Twenty-eight years later, you run away from your village because you don’t want to end up as collateral damage. And fifty-six years after that, your great-grandchildren are still denied the rights of citizens in Lebanon.
Millions of Greeks were kicked out of Asia Minor in the 1920s, and were absorbed into Greece. Millions of Germans were kicked out of Eastern Europe in the 1940s, and were absorbed into Germany. About the same number of Ukrainians were expelled from Poland in the 1940s as Arabs left Palestine. Who has heard of them? Nobody, since they were absorbed without incident into the Ukraine. The Japanese kicked out of Sakhalin were absorbed without incident into Japan. The South Asians kicked out of Uganda have been absorbed without incident into the United Kingdom. The Arab world is vastly larger than Greece or Germany, has not been devastated by a general war, and has vast resources. Its leaders did not allow the absorption of a relatively small population of people of the same religion, culture, and heritage, using them instead as a political football.

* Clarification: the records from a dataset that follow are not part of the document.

-- ==== Sys2Proof/Tests/Slice0.lean ====
section
/-! SUPPORT. Tests of one decoding or one step each, with expected results from the spec's vectors (95_test_vectors.md, named
in each docstring) or worked out by hand from the rule named, and a witness for every statement that has hypotheses. -/

namespace Sys2Proof.Tests

open Sys2Proof Sys2Proof.Machine

/-! ### Helpers -/

/-- The parameters of every test. -/
abbrev pr : Params := Params.reference

/-- An 8-bit-ID header. -/
abbrev hd (p : BitVec 2) (d s : BitVec 32) : Header := ⟨p, .w8, d, s⟩

/-- A state with the given table bytes and one event waiting. -/
def one (mem : Memory) (e : Event) : State := { State.reset with mem := mem, inbox := [e] }

/-- What a step answers, less the state's parameters and events: the new outputs, the table bytes and the status items. -/
def result : Host.Outcome State Fault Refusal → Option (List Output × Memory × BitVec 32 × Bool)
  | .next t => some (t.outputs, t.mem, t.malformedCnt, t.fatal)
  | _ => none

/-- The error of a decoding. -/
def errorOf {α : Type} : Except DecodeError α → Option DecodeError
  | .error e => some e
  | .ok _ => none

/-- The error of an encoding. -/
def encodeErrorOf : Except EncodeError Frame → Option EncodeError
  | .error e => some e
  | .ok _ => none

/-! ### Well-formedness: one ill-formed term per check -/

theorem test_wf_refuses_wide_dest : (Instr.doorbell (hd 0 0x100 0) 0 0).wf pr = false := by decide
theorem test_wf_refuses_wide_src : (Instr.doorbell ⟨0, .w16, 0, 0x10000⟩ 0 0).wf pr = false := by decide
theorem test_wf_accepts_ids_at_their_width : (Instr.doorbell ⟨0, .w16, 0xFFFF, 0xFFFF⟩ 0 0).wf pr = true := by decide
theorem test_wf_refuses_span_without_code : (Instr.nread (hd 0 0 0) 0 0 0 ⟨2, 1⟩).wf pr = false := by decide
theorem test_wf_refuses_large_span : (Instr.maintRdReq (hd 0 0 0) 0 0 0 ⟨256, 0⟩).wf pr = false := by decide
theorem test_wf_refuses_short_span_payload : (Instr.nwrite (hd 0 0 0) 0 0 0 ⟨16, 0⟩ [0]).wf pr = false := by decide
theorem test_wf_refuses_long_span_payload : (Instr.maintWrReq (hd 0 0 0) 0 0 0 ⟨8, 0⟩ [0, 0]).wf pr = false := by decide
theorem test_wf_refuses_large_len_payload : (Instr.swrite (hd 0 0 0) 0 0 (List.replicate 31 0)).wf pr = false := by decide
theorem test_wf_accepts_largest_len_payload : (Instr.swrite (hd 0 0 0) 0 0 (List.replicate 30 0)).wf pr = true := by decide

/-! ### Decoding: a frame of every kind, written out from its layout -/

/-- E1, bit by bit: `01 00 0010`, the IDs, `0100 1000`, `src_tid`, 29 address bits, `wdptr` 1, `xamsbs` 10. -/
theorem test_decode_nread :
    decode pr [0b01000010, 0b00010010, 0b00110100, 0b01001000, 0b10101011, 0b00001001, 0b00011010, 0b00101011, 0b00111110] =
      .ok (.nread (hd 1 0x12 0x34) 0xAB 0x1234567 2 ⟨4, 4⟩, 9) := rfl

/-- E2. -/
theorem test_decode_nwrite :
    decode pr [0x15, 0xBE, 0xEF, 0, 1, 0x4B, 1, 0xFF, 0xFF, 0xFF, 0xFB, 0x01, 0x23, 0x45, 0x67, 0x89, 0xAB, 0xCD, 0xEF] =
      .ok (.nwrite ⟨0, .w16, 0xBEEF, 1⟩ 1 0x1FFFFFFF 3 ⟨8, 0⟩ [0x0123456789ABCDEF], 19) := rfl

/-- E3. -/
theorem test_decode_nwriteR :
    decode pr [0xC5, 0xFF, 0, 0x5B, 0xFF, 0, 0, 0, 4, 0x11, 0x11, 0x11, 0x11, 0x11, 0x11, 0x11, 0x11, 0x22, 0x22, 0x22,
        0x22, 0x22, 0x22, 0x22, 0x22] =
      .ok (.nwriteR (hd 3 0xFF 0) 0xFF 0 0 ⟨16, 0⟩ [0x1111111111111111, 0x2222222222222222], 25) := rfl

/-- E4. -/
theorem test_decode_swrite :
    decode pr [0x86, 7, 8, 0, 0, 8, 1, 0xAA, 0xAA, 0xAA, 0xAA, 0xAA, 0xAA, 0xAA, 0xAA, 0x55, 0x55, 0x55, 0x55, 0x55, 0x55,
        0x55, 0x55] =
      .ok (.swrite (hd 2 7 8) 0x100 1 [0xAAAAAAAAAAAAAAAA, 0x5555555555555555], 23) := rfl

/-- E5, bit by bit: `00 00 1000`, the IDs, `0000 1000`, `src_tid`, `hop_count`, 21 offset bits, `wdptr` 0, `00`. -/
theorem test_decode_maintRdReq :
    decode pr [0b00001000, 0b00000101, 0b00001001, 0b00001000, 0b01000010, 0, 0, 0, 0b00010000] =
      .ok (.maintRdReq (hd 0 5 9) 0x42 0 2 ⟨4, 0⟩, 9) := rfl

/-- E6. -/
theorem test_decode_maintWrReq :
    decode pr [8, 5, 9, 0x18, 0x43, 3, 0xFF, 0xFF, 0xFC, 0xCA, 0xFE, 0xF0, 0x0D, 0, 0, 0, 0] =
      .ok (.maintWrReq (hd 0 5 9) 0x43 3 0x1FFFFF ⟨4, 4⟩ [0xCAFEF00D00000000], 17) := rfl

/-- E7. -/
theorem test_decode_maintRdResp :
    decode pr [8, 9, 5, 0x20, 0x42, 0xFF, 0, 0, 0, 0, 0, 0, 0, 0xDE, 0xAD, 0xBE, 0xEF] =
      .ok (.maintRdResp (hd 0 9 5) 0 0x42 0xFF [0x00000000DEADBEEF], 17) := rfl

/-- E8. -/
theorem test_decode_maintWrResp :
    decode pr [8, 9, 5, 0x37, 0x43, 0xFF, 0, 0, 0] = .ok (.maintWrResp (hd 0 9 5) 7 0x43 0xFF, 9) := rfl

/-- E9. -/
theorem test_decode_doorbell :
    decode pr [0x5A, 1, 2, 3, 4, 0, 0x77, 0xBE, 0xEF] = .ok (.doorbell ⟨1, .w16, 0x0102, 0x0304⟩ 0x77 0xBEEF, 9) := rfl

/-- E10, the logical header bit by bit: `1111 1110 10 01 1001`. -/
theorem test_decode_message :
    decode pr [0b00001011, 0x21, 0x22, 0b11111110, 0b10011001, 8, 7, 6, 5, 4, 3, 2, 1] =
      .ok (.message (hd 0 0x21 0x22) 0xF 0xE 2 1 9 [0x0807060504030201], 13) := rfl

/-- E11. -/
theorem test_decode_respNodata : decode pr [0x8D, 0x34, 0x12, 0, 0xAB] = .ok (.respNodata (hd 2 0x34 0x12) 0 0xAB, 5) := rfl

/-- E12, the logical header bit by bit: `0001 0011 10 01 1001`. -/
theorem test_decode_respMsg :
    decode pr [0x8D, 0x22, 0x21, 0b00010011, 0b10011001] = .ok (.respMsg (hd 2 0x22 0x21) 3 2 1 9, 5) := rfl

/-- E13. -/
theorem test_decode_respData :
    decode pr [0xAD, 0xA1, 0xB2, 0xC3, 0xD4, 1, 2, 3, 4, 0x80, 0xAB, 0xFF, 0xFF, 0xFF, 0xFF, 0xFF, 0xFF, 0xFF, 0xFF] =
      .ok (.respData ⟨2, .w32, 0xA1B2C3D4, 0x01020304⟩ 0 0xAB [0xFFFFFFFFFFFFFFFF], 19) := rfl

/-- X12: reserved bits and excess bytes are ignored, and the frame is shorter again when encoded. -/
theorem test_decode_ignores_reserved_and_excess :
    decode pr [8, 5, 9, 8, 0x42, 0, 0, 0, 0x13, 0xFF, 0xFF] = .ok (.maintRdReq (hd 0 5 9) 0x42 0 2 ⟨4, 0⟩, 9) ∧
      encode pr (.maintRdReq (hd 0 5 9) 0x42 0 2 ⟨4, 0⟩) = .ok [8, 5, 9, 8, 0x42, 0, 0, 0, 0x10] := ⟨rfl, rfl⟩

/-- X1, X2, X3, X4, X5, X6, X8, X9, X10, X11 and X19. -/
theorem test_decode_rejections :
    errorOf (decode pr []) = some .truncated ∧ errorOf (decode pr [0x32, 1, 2, 3]) = some .badTt ∧
      errorOf (decode pr [7, 1, 2, 0, 0, 0, 0]) = some .badFtype ∧ errorOf (decode pr [2, 1]) = some .truncated ∧
      errorOf (decode pr [0x12, 0, 1, 0, 2]) = some .truncated ∧
      errorOf (decode pr [2, 0x12, 0x34, 0x54, 0xAB, 0, 0, 0, 0]) = some .badTransaction ∧
      errorOf (decode pr [2, 0x12, 0x34, 0x48, 0xAB, 0, 0, 0]) = some .truncated ∧
      errorOf (decode pr [5, 5, 9, 0x4B, 1, 0, 0, 0, 0, 0x11, 0x22, 0x33]) = some .truncated ∧
      errorOf (decode pr [2, 0x12, 0x34, 0x4F, 0xAB, 0, 0, 0, 4]) = some .spanTooLarge ∧
      errorOf (decode pr [8, 5, 9, 0x50, 0x42, 0, 0, 0, 0x10]) = some .badTransaction ∧
      errorOf (decode pr (List.replicate 257 0)) = some .frameTooLong := by
  decide +kernel
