-- ==== Sys2Proof/Config.lean ====
section
/-! DEFINITION. What the implementation fixes and the spec leaves open (00_scope R9, 10_state R44): the key-derivation
function and the buffer capacities. None has a body, so nothing proved can rest on a value of one. -/

namespace Sys2Proof

/-- The type of `KDF`: a password and a 16-byte salt to a 32-byte key, or `none` for `fail` (40_kdu R92). -/
abbrev Kdf := List Byte → Octets 16 → Option (Octets 32)

/-- `KDF`, the open key-derivation function (40_kdu R92, DESIGN CHOICE of the spec D7, log entry 9).
It is one fixed function of its two arguments; nothing else is known of it. -/
opaque Config.kdf : Kdf

/-- `PW_MAX`, the capacity of the password buffer (20_memory R52, log entry 10). -/
opaque Config.pwMax : Nat

/-- `AAD_MAX` under its bound `AAD_MAX < 2^64` (20_memory R52). -/
opaque Config.aadCapacity : Fin (2 ^ 64)

/-- `TEXT_MAX` under its bound `TEXT_MAX <= (2^32 - 1) * 64` (20_memory R52). -/
opaque Config.textCapacity : Fin ((2 ^ 32 - 1) * 64 + 1)

/-- `AAD_MAX`. -/
def Config.aadMax : Nat := Config.aadCapacity.val

/-- `TEXT_MAX`. -/
def Config.textMax : Nat := Config.textCapacity.val

/-- `ENV_MAX = TEXT_MAX + 56`, which is not free (00_scope R9). -/
def Config.envMax : Nat := Config.textMax + 56

end Sys2Proof
end

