-- ==== Sys2Proof/Machine/HostPort.lean ====
section
/-! DEFINITION. The host's side of the core: reads and writes between commands (10_state R43), admission (20_memory
R53), the write of `CMD` (10_state R27, 30_encoding R88), and which input the core takes next. -/

namespace Sys2Proof.Machine

/-- The zero or empty answer to a read while `BUSY = 1` (10_state R43). -/
def zeroValue : HostItem → HostValue
  | .key => .bytes (zeros 32).toList
  | .salt => .bytes (zeros 16).toList
  | .nonce => .bytes (zeros 24).toList
  | .tag => .bytes (zeros 16).toList
  | .buf _ => .bytes []
  | .len _ => .length 0
  | .cmd => .byte 0
  | .status => .byte 0

/-- The answer to a read while `BUSY = 0` (10_state R43): `KEY` zeros, `PW` empty with length 0, `CMD` 0x00. -/
def idleValue (s : State) : HostItem → HostValue
  | .key => .bytes (zeros 32).toList
  | .salt => .bytes s.salt.toList
  | .nonce => .bytes s.nonce.toList
  | .tag => .bytes s.tag.toList
  | .buf .pw => .bytes []
  | .buf b => .bytes (s.mem.get b)
  | .len .pw => .length 0
  | .len b => .length (BitVec.ofNat 64 (s.mem.get b).length)
  | .cmd => .byte 0
  | .status => .byte s.status.word

/-- What a host read answers (10_state R43); `STATUS` is readable at any time. -/
def hostRead (s : State) (item : HostItem) : HostValue :=
  if s.status.busy && item != .status then zeroValue item else idleValue s item

/-- A host write of a buffer: not admitted, without effect, when it is longer than the capacity (20_memory R53). -/
def State.hostLoad (s : State) (b : Buf) (v : List Byte) : State :=
  if v.length ≤ b.capacity then s.setBuf b v else s

/-- A host access, a delivery or a reset other than a write of `CMD`, while `BUSY = 0` (10_state R43). A write of
`STATUS`, or of a length register (log entry 18), has no effect. -/
def accessIdle (s : State) : Input → State
  | .loadKey v => s.loadKey v
  | .loadSalt v => s.setSalt v
  | .loadNonce v => s.setNonce v
  | .loadTag v => s.setTag v
  | .loadBuf b v => s.hostLoad b v
  | .writeCmd _ => s
  | .writeStatus _ => s
  | .writeLen _ _ => s
  | .read item => { s with readData := some (hostRead s item) }
  | .random v => { s with rng := s.rng ++ v }
  | .reset => s.resetCore

/-- The same while `BUSY = 1`: every host write is dropped (10_state R43); reads, deliveries and reset remain. -/
def accessBusy (s : State) : Input → State
  | .loadKey _ => s
  | .loadSalt _ => s
  | .loadNonce _ => s
  | .loadTag _ => s
  | .loadBuf _ _ => s
  | .writeCmd _ => s
  | .writeStatus _ => s
  | .writeLen _ _ => s
  | .read item => { s with readData := some (hostRead s item) }
  | .random v => { s with rng := s.rng ++ v }
  | .reset => s.resetCore

/-- An input other than an accepted write of `CMD`. -/
def access (s : State) (a : Input) : State := if s.status.busy then accessBusy s a else accessIdle s a

/-- What the core does next. -/
inductive Fetched where
  /-- A command is issued in this state, its write of `CMD` taken. -/
  | command (i : Instr) (t : State)
  /-- Nothing is issued: the input is done with, or there is none and the core stays idle. -/
  | settled (t : State)
  deriving DecidableEq, Repr

/-- The write of `CMD` with word `w` (10_state R27, 30_encoding R88): dropped while `BUSY = 1`; refused when the word
is reserved (R73). -/
def issue (s : State) (w : BitVec 8) : Fetched :=
  if s.status.busy then .settled s
  else
    match decodeWord w with
    | .ok i => .command i s
    | .error _ => .settled s.refuse

/-- The next input taken off the list (20_memory R61); with none the core is idle. -/
def fetch (s : State) : Fetched :=
  match s.inputs with
  | [] => .settled s
  | .writeCmd w :: rest => issue { s with inputs := rest } w
  | a :: rest => .settled (access { s with inputs := rest } a)

/-- Random bytes put at the port so that a command that draws `n` of them finds them (log entry 6). -/
def State.withRandom (s : State) (n : Nat) : State :=
  { s with rng := s.rng ++ List.replicate (n - s.rng.length) 0 }

/-- A write of `CMD` with `w` made the next input, the core not busy, and the random bytes at the port that the
command of `w` draws (log entry 6). -/
def State.withCommand (s : State) (w : BitVec 8) : State :=
  let t := { s with inputs := .writeCmd w :: s.inputs, status := { s.status with busy := false } }
  match decodeWord w with
  | .ok i => t.withRandom (drawsOf i)
  | .error _ => t

end Sys2Proof.Machine
end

Pronouncement Two: It seems to me that the government of any democratic country faced with the situation Israel is in would react in the same way. You can allow your subjects to be blown up, but not your constituents. And again it seems to me that almost any democratic country faced with a proportional rate of civilian casualties (say, about 400 a year if it was us) would react with much more ‘bombing them back to the stone age’ than Israel has.

Pronouncement Three: The Middle East would be in far better shape today if Israel had simply annexed the West Bank and Gaza Strip in 1967 and given their inhabitants the same rights as other Arab citizens of Israel. Despite my conversion, a two-state solution is still rubbish. A Palestinian state on the West Bank and Gaza strip would be an unworkable Bantustan. In 1948 the leaders of the Yishuv accepted a U.N. partition plan that gave them a state with a 60:40 Jewish:Arab population. Why is a single state between the river and the sea with a 60:40 Jewish:Arab population so unthinkable today? Yet even the most liberal Meretz-voting commentators I read in the Israeli press are terrified of the ‘demographic time bomb’ that would lead to Jews becoming a minority in Israel/Palestine. This is doubtless due to the fact that a high proportion of the Palestinian population really do want to drive the Jews into the sea. Yet far, far larger numbers, relative to the Jewish civilian population, were murdered by Arab extremists in the years 1929-1948 than in the latest uprising. And the leaders of Israel then accepted a state with a 40% Arab population. The national myth is that during the War of Independence, that 40% was reduced to 10% because the Arabs left of their own free will. If that is true, and they were not expelled as a matter of policy, why is it so unthinkable that they ever return?